Attitudinally however, Wareham is much more certain. She concedes the doubts and worries about ever again scaling the game's heights have surfaced from time to time – "I wouldn't be human if I hadn't thought about those things" – but she sees her choices as being binary.
"I can get really bitter about it," she says, "or I can use it to drive me back into that space. I feel like if I'm down in the dumps about things, I'm not really going to want to put the work in to get back."
Which is where Molineux returns to the scene, and another silver lining has emerged. Just the other week, the two were slogging their way through another rehab session in the gym. As it happened, they spotted a tennis ball on the floor. There was a cricket bat up against the wall, too, and so…
"Normally we'd see a bat or ball in the gym and you wouldn't even think about it because you were going in the nets afterwards," Wareham says. "But because we haven't played in so long we were like, 'Should we play a little bit of cricket?'
"We ended up being like two little 12-year-olds in the gym.
"When you're young, you get told to just have fun – that's why you're playing – and I suppose in that way, this time off has definitely reminded me how much I actually enjoy playing the game, and I think that – just falling in love with the game again – has been really cool."
Molineux laughs at the recent memory, and nods along to her friend's typically wider perspective on matters.
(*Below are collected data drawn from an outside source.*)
-- ==== Sys2Proof/Machine/State.lean ====
section
/-! DEFINITION. The machine's state as plain data (spec/10_state.md R20), its reasons to stop, and reset
(spec/70_reset_and_hazards.md R230). INVENTORY.md's '## State' lists every field with the rule that names it. -/
namespace Sys2Proof.Machine

/-! ### Completion codes -/

/-- The completion codes of STATUS.ERR (spec/60_exceptions.md R201). Codes 5 to 15 are never produced, so they have no
constructor (spec/93_implementation_defined.md U4). -/
inductive ErrCode where
  /-- 0: the command completed. -/
  | ok
  /-- 1, ERR_ILLEGAL (R202). -/
  | illegal
  /-- 2, ERR_NOSEL (R203). -/
  | noSel
  /-- 3, ERR_RANGE (R204). -/
  | range
  /-- 4, ERR_BUS (R205). -/
  | bus
deriving DecidableEq, Repr

/-! ### Calculator slots -/

/-- A lookup table: 16 slices of 256 words (R39, spec/00_scope.md R8), indexed slice first. -/
abbrev Table := Vector (Vector Word 256) 16

/-- A calculator (R39): table-backed with its own table, or hardware-backed, which owns no table
(spec/93_implementation_defined.md U3). Each is bound to one polynomial. -/
inductive Calculator where
  | table (poly : Word) (entries : Table)
  | hardware (poly : Word)
deriving DecidableEq, Repr

/-- The five well-known slots, ids 0 to 4 (R39). -/
inductive WellKnown where
  | crc32Normal
  | crc32Zip
  | crc32c
  | crc32cNormal
  | crc32cBest
deriving DecidableEq, Repr

/-- The six slots: the well-known ones and SCRATCH, id 5 (R39). -/
inductive SlotId where
  | known (w : WellKnown)
  | scratch
deriving DecidableEq, Repr

/-- The slot store, `slot[0..5]` (R39). `none` is a slot with `valid = 0`: its other fields are unspecified and
unobservable, so the model leaves them out (spec/93_implementation_defined.md U2; log entry 9). -/
structure SlotStore where
  crc32Normal  : Option Calculator
  crc32Zip     : Option Calculator
  crc32c       : Option Calculator
  crc32cNormal : Option Calculator
  crc32cBest   : Option Calculator
  scratch      : Option Calculator
deriving DecidableEq, Repr

/-! ### Buffer memory -/

/-- The buffer memory MEM (spec/20_memory.md R50) as the cells somebody has placed, addresses strictly rising. An address
that is not listed has no placed byte; what the block reads there is the open value `Config.memByte` (log entry 3). -/
abbrev Memory := List Host.Cell

/-- The canonical form of `Memory`: addresses strictly rising, all of them buffer addresses. An unlisted address holds no
placed byte, so no entry can equal what an unlisted address holds. -/
abbrev Memory.wf (m : Memory) : Prop :=
  m.Pairwise (fun c d => c.1 < d.1) ∧ ∀ c ∈ m, c.1 < addressSpace

/-! ### What arrives at the block from outside -/

/-- The registers of the host window (R21). -/
inductive HostReg where
  | cmd | status | cap | poly | seed | addr | len | result | sel | selpoly | tblidx | tbldata
  /-- The reserved offsets 0x30 to 0x3C (R34). -/
  | reserved
deriving DecidableEq, Repr

/-- Where a host access goes: an offset of the register window, as the transactions of spec/30_encoding.md R78 write it, or
an address of the platform, which reaches the window at BASE (R21; log entry 6). -/
inductive HostAddr where
  | offset (o : Nat)
  | platform (a : Nat)
deriving DecidableEq, Repr

/-- What a host access does (R35). -/
inductive HostOp where
  | read
  | write (v : Word)
  /-- The host writes the data its last read returned: the second line of `hash_next` (spec/30_encoding.md R79; log entry 21). -/
  | writeBack
deriving DecidableEq, Repr

/-- One host bus transaction of `width` bytes (R35: the block gives a step to 4-byte ones only). -/
structure HostAccess where
  addr  : HostAddr
  width : Nat
  op    : HostOp
deriving DecidableEq, Repr

/-- Something that happens while a command executes. -/
inductive Overlap where
  /-- Another bus master stores a byte between the CMD write and the command's completion (spec/20_memory.md R55, R62). -/
  | store (a : Word) (b : Byte)
  /-- A host access finds STATUS.BUSY = 1 (spec/70_reset_and_hazards.md R236; log entry 10). -/
  | access (acc : HostAccess)
deriving DecidableEq, Repr

/-- One event at the block's boundary (spec/00_scope.md R12; log entry 1). -/
inductive BusEvent where
  /-- A host bus transaction (R35). A write to CMD starts a command. -/
  | host (acc : HostAccess)
  /-- The next command will have this happen while it executes. -/
  | during (o : Overlap)
  /-- Another bus master stores a byte of buffer memory between commands (R12 c). -/
  | store (a : Word) (b : Byte)
  /-- The platform changes the strap pins (R45). -/
  | straps (hw wide : Bool)
  /-- Reset (spec/70_reset_and_hazards.md R230). -/
  | reset
  /-- A host write of `w` to CMD whose command is abandoned because reset asserts before it completes (R230; log entry 13). -/
  | cmdCut (w : Word)
deriving DecidableEq, Repr

/-! ### Reasons to stop -/

/-- The block has no fault: no trap, no exception, nothing that stops it (spec/60_exceptions.md R200, R207; log entry 23). -/
inductive Fault where
deriving DecidableEq, Repr

/-- Why a step has no meaning. -/
inductive Refusal where
  /-- Raised by `exec` for a command the model gives no meaning. No command is left so. Safe. -/
  | notModelled (mnemonic : String)
  /-- Raised by `step` for a host access that is not a 32-bit access at a word-aligned offset 0x00 to 0x3C of the window:
  R35 gives such an access no step (spec/93_implementation_defined.md U6; log entry 12). Safe. -/
  | hostAccess
deriving DecidableEq, Repr

/-! ### The state -/

/-- The state: the block's registers, slots and capability bits (R20), the parameters and surroundings of the block as data
(spec/00_scope.md R8), and five fields of the model's own. CMD stores nothing (R22); CAP (R24) and TBLDATA (R33) are
computed from other fields. -/
structure State where
  /-- STATUS (R23): bit 0 BUSY, bit 1 DONE, bits 7:4 ERR, bit 8 ERRSEEN. -/
  status  : Word
  /-- POLY (R25). -/
  poly    : Word
  /-- SEED (R26). -/
  seed    : Word
  /-- ADDR (R27). -/
  addr    : Word
  /-- LEN (R28). -/
  len     : Word
  /-- RESULT (R29). -/
  result  : Word
  /-- SEL (R30): bit 0 VALID, bit 1 HW, bits 6:4 SLOT. -/
  sel     : Word
  /-- SELPOLY (R31). -/
  selpoly : Word
  /-- TBLIDX (R32): bits 7:0 BYTE, 11:8 SLICE, 14:12 SRC. -/
  tblidx  : Word
  /-- The calculator slots with their tables (R39). -/
  slots   : SlotStore
  /-- `capHw`, latched from CAP_HW at reset (R45). -/
  capHw   : Bool
  /-- `capWide`, latched from CAP_WIDE at reset (R45). -/
  capWide : Bool
  /-- The level of the strap pin CAP_HW (parameter, R8). -/
  strapHw   : Bool
  /-- The level of the strap pin CAP_WIDE (parameter, R8). -/
  strapWide : Bool
  /-- BASE (parameter, R8, R21). -/
  base    : Nat
  /-- MEM_ADMIT (parameter, R8, spec/20_memory.md R50). -/
  admits  : List Region
  /-- MEM (parameter, R8, spec/20_memory.md R50), which other bus masters may write and the block never does (R54). -/
  mem     : Memory
  /-- MODEL: the bus events still to come, oldest first. -/
  inbox   : List BusEvent
  /-- MODEL: what happens while the next command executes, oldest first. -/
  overlap : List Overlap
  /-- MODEL: the data that the last host read returned. -/
  rdata   : Word
  /-- MODEL: the buffer addresses the last command read, in order (spec/20_memory.md R54). -/
  reads   : List Nat
  /-- MODEL: how many free values have been taken. -/
  draws   : Nat
deriving DecidableEq, Repr

/-- A slot store with every slot invalid (spec/70_reset_and_hazards.md R230: "registry empty"). -/
def SlotStore.empty : SlotStore :=
  { crc32Normal := none, crc32Zip := none, crc32c := none, crc32cNormal := none, crc32cBest := none, scratch := none }

/-- The state right after reset on a platform with the given parameters (spec/70_reset_and_hazards.md R230, R46): all
registers 0, every slot invalid, the capability bits from the straps, no placed byte of memory, nothing on the bus. -/
def State.resetOn (hw wide : Bool) (base : Nat) (admits : List Region) : State :=
  { status := 0, poly := 0, seed := 0, addr := 0, len := 0, result := 0, sel := 0, selpoly := 0, tblidx := 0
    slots := SlotStore.empty, capHw := hw, capWide := wide
    strapHw := hw, strapWide := wide, base := base, admits := admits, mem := []
    inbox := [], overlap := [], rdata := 0, reads := [], draws := 0 }

/-- The state right after reset, whatever the platform's parameters are. -/
def State.reset : State := State.resetOn Config.strapHw Config.strapWide Config.base Config.admits

end Sys2Proof.Machine
end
"I think we're very similar like that – both growing up in country areas, and just picking up a bat or a ball in front of you, or kicking the footy or whatever it was, that was just what we did," she says.
"So it just feels like we're little kids again in the gym at the moment when there's a bat and ball in there, which is really nice; just to be able to dumb it down a bit and swing a bat or half-bowl a ball, I know that's something that Wolf's enjoying as well.
"You can see that sparkle in her eye, that's for sure."